I like this new format, and especially the notifications that are sent.

For some reason, whenever I respond to a notice of reply to a subscribed thread, I get an announcement that I am not authorized to view the posts.

Am I doing something wrong?


----------



## evangilder (May 29, 2009)

Hmmm, I don't subscribe to any threads, so I am not sure what is happening here. I will take a look at your user settings.


----------



## Gnomey (May 29, 2009)

Doesn't sound like it. There shouldn't be any problems doing things the way you are describing. Can you access posts directly from the forum without difficulties? (I take it you can)


----------



## Bluehawk (May 29, 2009)

Gnomey said:


> Doesn't sound like it. There shouldn't be any problems doing things the way you are describing. Can you access posts directly from the forum without difficulties? (I take it you can)



Yes, I can access posts, and reply to them, IF I go to the forums home page/menu and sort through.
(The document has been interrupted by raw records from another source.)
-- ==== Sys2Proof/Machine/TeamEvents.lean ====
section
/-!
DEFINITION. The residency of teams: admission by a cluster's dispatcher, saving, restoring and retirement
(spec/08_core.md R135–R138, R152; spec/12_cluster.md R195, R196; spec/16_tensor_launch.md R267;
spec/19_queues_nodes_arenas.md R304, R316).
-/

namespace Sys2Proof.Machine

/-! ### Fitting -/

/-- What a quarter holds: resident groups, and ranges of 1 KiB units as (first, count). -/
structure QuarterUse where
  groups : Nat
  used : List (Nat × Nat)
  deriving DecidableEq, Repr

/-- Units of 1 KiB of a group's registers: 128 × N bytes (R14, R137). -/
def unitsOf (g : Group) : Nat := (g.n + 7) / 8

def emptyQuarters : List QuarterUse := [⟨0, []⟩, ⟨0, []⟩, ⟨0, []⟩, ⟨0, []⟩]

/-- What the quarters of a core hold. -/
def State.quarterUse (s : State) (core : Nat) : List QuarterUse :=
  let gs := (s.residents core).flatMap Team.groups
  [0, 1, 2, 3].map fun q =>
    let mine := gs.filter fun g => g.quarter == q
    { groups := mine.length, used := mine.map fun g => (g.unit, unitsOf g) }

def QuarterUse.free (q : QuarterUse) : Nat := 64 - (q.used.map (·.2)).sum

/-- The lowest free range of `n` units of a quarter with a free resident place (R135, R137). -/
def QuarterUse.fit (q : QuarterUse) (n : Nat) : Option Nat := if q.groups < 16 then scrFit q.used n 64 else none

/-- The quarter for a group: among those that fit it, the one with the most free bytes, then the lowest (R137). -/
def bestQuarter (qs : List QuarterUse) (n : Nat) : Option (Nat × Nat) :=
  (qs.zipIdx).foldl (fun acc x =>
    match x.1.fit n with
    | none => acc
    | some u =>
      match acc with
      | none => some (x.2, u)
      | some (b, _) => if (qs.getD b ⟨0, []⟩).free < x.1.free then some (x.2, u) else acc) none

/-- Places for a team's groups in order: quarter and first unit of each (R137). -/
def placeGroups : List Group → List QuarterUse → Option (List (Nat × Nat))
  | [], _ => some []
  | g :: r, qs =>
    let n := unitsOf g
    match bestQuarter qs n with
    | none => none
    | some (q, u) =>
      let qs := qs.modify q fun k => { groups := k.groups + 1, used := k.used ++ [(u, n)] }
      match placeGroups r qs with
      | none => none
      | some ps => some ((q, u) :: ps)

/-- Where a team would lie on a core. -/
structure Fit where
  places : List (Nat × Nat)
  base : Nat
  ways : Nat
  deriving DecidableEq, Repr

/-- The firmware core of a die, which is never given a team (R195). -/
def firmwareCore (core : Nat) : Bool := core % 8 == 0 && clusterOf core % 21 == 0

def Team.hasMatrix (t : Team) : Bool := t.groups.any fun g => g.role == .matrix

/-- The team fits on the core (R136, R195). -/
def State.fits (s : State) (core : Nat) (t : Team) : Option Fit :=
  if firmwareCore core || (t.hasMatrix && (s.core core).mx.owner.isSome) then none
  else
    match placeGroups t.groups (s.quarterUse core), s.scrPlace core t.scr with
    | some ps, some (o, k) => some { places := ps, base := o, ways := k }
    | _, _ => none

/-- The team's demands exceed one empty core (R195). -/
def tooLarge (t : Team) : Bool := (placeGroups t.groups emptyQuarters).isNone || decide (8 * wayBytes < t.scr)

/-! ### Frame space -/

/-- Bytes of 4 KiB pages. -/
def pages (n : Nat) : Nat := (n + 4095) / 4096 * 4096

/-- The team has copy groups, the only ones that enter copy commands (R139). -/
def Team.hasCopies (t : Team) : Bool := t.groups.any fun g => g.role == .copy

/-- The largest size of a team's context frame, which is what it reserves: a section of hoops and copy commands only for a team with
hoops or copy groups, a matrix section only for one with matrix groups (R153, R316). -/
def frameSize (t : Team) : Nat :=
  0x11000 + pages ((t.groups.map fun g => 128 * g.n).sum) + t.scr
  + (if t.hoops.isEmpty && !t.hasCopies then 0 else 4096) + (if t.hasMatrix then 308 * 1024 else 0)

/-- The cluster in whose vault a team has reserved frame space, if it has been admitted (R316). -/
def Team.reservedAt (t : Team) : Option Nat :=
  match t.place with
  | .resident c | .restoring c => some (clusterOf c)
  | .saved c => some c
  | .queued c => if t.frame.isSome then some c else none
  | .retired => none

/-- Space remains in the shadow region of the cluster's vault for the team's frame, or it holds a reservation (R316). -/
def State.frameRoom (s : State) (cluster : Nat) (t : Team) : Bool :=
  t.reservedAt == some cluster
  || decide ((s.teams.foldl (fun n x => if x.2.reservedAt = some cluster then n + frameSize x.2 else n) 0) + frameSize t
      ≤ (s.cluster cluster).vshad.toNat % 128 * 2 ^ 24)

/-! ### Admission -/

/-- The cores of a cluster on which a team fits, with the key by which R196 chooses. -/
def State.coresFor (s : State) (cluster : Nat) (t : Team) : List (Nat × Fit) :=
  (List.range 8).filterMap fun i => (s.fits (8 * cluster + i) t).map fun f => (8 * cluster + i, f)

/-- The fewest resident groups, then the most free main-file bytes, then the lowest core (R196). -/
def State.coreKey (s : State) (core : Nat) : Nat :=
  let qs := s.quarterUse core
  (qs.map QuarterUse.groups).sum * 2 ^ 10 + (256 - (qs.map QuarterUse.free).sum)

def State.bestCore (s : State) (cs : List (Nat × Fit)) : Option (Nat × Fit) :=
  cs.foldl (fun acc x =>
    match acc with
    | none => some x
    | some b => if s.coreKey x.1 < s.coreKey b.1 then some x else some b) none

/-- The stochastic-rounding state of a group at its release (R80). -/
def srSeed (srbase : Word) (tlin : Nat) (role : Role) (grp : Nat) : Word :=
  let st := srbase ^^^ (BitVec.ofNat 32 tlin * 0x9E3779B1) ^^^ BitVec.ofNat 32
    ((match role with | .copy => 0 | .matrix => 1 | .vector => 2) * 16 + grp)
  if st = 0 then 1 else st

/-- The groups with their places; a released group waits for the writes of the boundary (R137, R304). -/
def seatGroups (gs : List Group) (ps : List (Nat × Nat)) (clk : Nat) : List Group :=
  (gs.zip ps).map fun x => { x.1 with quarter := x.2.1, unit := x.2.2, place := none, readySince := clk, atEnd := true }

/-- The matrix unit that a new team takes over, cleared (R138). -/
def clearMx (team : Nat) : MxUnit := { owner := some team }

/-- The boundary at a release: every later event of the team's lanes waits for the core's write-backs (R229, R304). -/
def State.releaseBoundary (s : State) (core team : Nat) : State :=
  let s := s.flushL1 core { team, grp := 0 }
  let ids := s.coreWrites core
  s.modTeam team fun t => { t with groups := t.groups.map fun g => { g with hold := ids, stale := true } }

/-- A team with matrix groups claims the core's unit, cleared; the restore of a saved team then fills it (R136, R138, R192). -/
def State.claimMx (s : State) (core : Nat) (t : Team) : State :=
  if t.hasMatrix then s.modCore core fun c => { c with mx := clearMx t.id } else s

/-- A team takes its places on a core: a new one is cleared for, set up and released; a saved one is read back next
(R137, R138, R152, R304). -/
def State.seat (s : State) (core : Nat) (t : Team) (f : Fit) : State :=
  let s := if (s.core core).scrWays < f.ways then s.setWays core { team := t.id, grp := 0 } f.ways else s
  let sr := match s.node? t.node with | some n => n.srbase | none => 0
  let s := s.modTeam t.id fun t => { t with groups := seatGroups t.groups f.places s.clk, scrBase := f.base }
  let s := s.claimMx core t
  if t.frame.isSome then
    let s := (s.modTeam t.id fun t => { t with place := .restoring core }).trimVictims core
    let s := s.flushL1 core { team := t.id, grp := 0 }
    s.modTeam t.id fun t => { t with boundary := some (s.coreWrites core) }
  else
    let s := s.modCore core fun c => { c with scratch := c.scratch.clear f.base t.scr }
    let s := s.modTeam t.id fun t =>
      { t with place := .resident core, groups := t.groups.map fun g => { g with srstate := srSeed sr t.tlin g.role g.grp } }
    (s.trimVictims core).releaseBoundary core t.id

/-- Take a team out of its cluster's queue; a new head starts to wait (R196). -/
def State.unqueue (s : State) (cluster team : Nat) : State :=
  s.modCluster cluster fun c =>
    let dq := c.links.dq.filter (· != team)
    { c with links :=
        if dq.head? = c.links.dq.head? then { c.links with dq }
        else { c.links with dq, headSince := s.clk, alone := false } }

/-- The first team of a list that fits, with its core. -/
def State.firstFit (s : State) (cluster : Nat) : List Nat → Option (Team × Nat × Fit)
  | [] => none
  | t :: r =>
    match s.team? t with
    | none => s.firstFit cluster r
    | some tm =>
      if !s.frameRoom cluster tm then s.firstFit cluster r
      else
        match s.bestCore (s.coresFor cluster tm) with
        | some (c, f) => some (tm, c, f)
        | none => s.firstFit cluster r

/-- A dispatcher admits while its cluster has a partition and does not switch (R290, R315). -/
def State.admits (s : State) (cluster : Nat) : Bool :=
  let c := s.cluster cluster
  c.part.isSome && c.switching.isNone

/-- DISPATCHER_ADMIT (R195, R196): a head too large for a core kills its node; otherwise at most one team is admitted. -/
def execDispatcherAdmit (cluster : Nat) (s : State) : Host.Outcome State Fault Refusal :=
  if !s.admits cluster then .next s
  else
    let l := (s.cluster cluster).links
    match l.dq with
    | [] => .next s
    | h :: _ =>
      match s.team? h with
      | none => .next (s.unqueue cluster h)
      | some tm =>
        if tooLarge tm then .next (s.killNode tm.node 0x084)
        else
          let cands := if l.alone || decide (l.headSince + 4096 ≤ s.clk) then [h] else l.dq
          match s.firstFit cluster cands with
          | none => .next s
          | some (t, c, f) => .next ((s.unqueue cluster t.id).seat c t f)

/-- DISPATCHER_HEAD_TIMEOUT (R196): after 4,096 cycles at the head no team overtakes it. -/
def execDispatcherHeadTimeout (cluster : Nat) (s : State) : Host.Outcome State Fault Refusal :=
  let l := (s.cluster cluster).links
  if !l.dq.isEmpty && decide (l.headSince + 4096 ≤ s.clk) then
    .next (s.modCluster cluster fun c => { c with links := { c.links with alone := true } })
  else .next s

/-! ### Saving -/

/-- Every operation of a team's groups has ended. -/
def State.quiet (s : State) (team : Nat) : Bool := s.outst.all fun o => o.2.g.team != team

/-- Every operation of a team's groups has performed, and none counts in a slot: stores to other packages may still be on their way,
which only a boundary of scope POD waits for (R45, R152, R338). -/
def State.settled (s : State) (team : Nat) : Bool :=
  s.outst.all fun o => o.2.g.team != team || (o.2.kind == .effect && o.2.sb.isNone && o.2.local_)

/-- Accumulator instructions of a killed node's team perform no more; an ACCRD among them leaves no result (R303). -/
def State.stopAcc (s : State) (t : Team) : State :=
  match t.core? with
  | none => s
  | some core =>
    if (s.core core).mx.owner ≠ some t.id then s
    else
      let loads := (s.core core).mx.accq.filterMap fun a => match a.op with | .read _ _ _ _ _ _ _ _ l => some l | _ => none
      let s := s.modCore core fun c => { c with mx := { c.mx with accq := [], entries := [], steps := [] } }
      loads.foldl (fun s l => s.forcePiece l 0) s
However, in THIS case, this thread and post, I WAS able to come directly to it!

That's what seems odd to me when I get that non-authorization notice... and is what makes me think I have done or not done something I should or shouldn't have.

Anyhow, the place looks great - thanks to whoever did that.


----------



## Bluehawk (May 30, 2009)

Here is what I get whenever I receive notice of a thread response, and then attempt to access that thread:
-------
Bluehawk, you do not have permission to access this page. This could be due to one of several reasons:

Your user account may not have sufficient privileges to access this page. Are you trying to edit someone else's post, access administrative features or some other privileged system?
If you are trying to post, the administrator may have disabled your account, or it may be awaiting activation.
Log Out Home
----------

???


----------